§ Exercise prompt
For each line in the data below that holds "exec", return a copy.

§ Record extracts
-- ==== Sys2Proof/Word.lean ====
section
/-! DEFINITION. The word and the byte of the machine (00_scope.md R6: every register, cell, stack
entry and the program counter is 16 bits wide; 47_io.md R172: the output port carries 8 bits).
The 16-bit width is the spec's decision D1 (assumption log 3, DESIGN CHOICE). -/

namespace Sys2Proof

/-- A 16-bit word (R6). The document's capital-W "Word", 0 to 32767, is a property, not a width (C3). -/
abbrev Word := BitVec 16

/-- An 8-bit value: one byte of an image (R246) or of the output stream (R172). -/
abbrev Byte := BitVec 8

end Sys2Proof
end

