-- ==== Sys2Proof/Machine/Engine.lean ====
section
/-! DEFINITION. The step of 30_encoding.md R78 around exec: fetch, decode, execute, with the statuses
of 10_state.md R29. -/

namespace Sys2Proof.Machine

/-- `status <- Running`: an AwaitingInput engine retries from scratch (R78, R176). -/
def State.resume (s : State) : State := s.setStatus .running

/-- The step of an engine that is not in a terminal status. -/
def activeStep (s : State) : Result :=
  match s.fetch with
  | .instr i _ => exec i s.resume
  | .rejected e => .next (s.resume.raiseDecode e)

/-- R78: in Halted and Fatal a step changes nothing (60_exceptions.md R207, D17; assumption log 19). -/
def engineStep (s : State) : Result :=
  match s.status with
  | .running => activeStep s
  | .awaitingInput => activeStep s
  | .halted => .next s
  | .fatal => .next s

end Sys2Proof.Machine
end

§ Written answer
/-! DEFINITION. The step of 30_encoding.md R78 around exec: fetch, decode, execute, with the statuses
  | .instr i _ => exec i s.resume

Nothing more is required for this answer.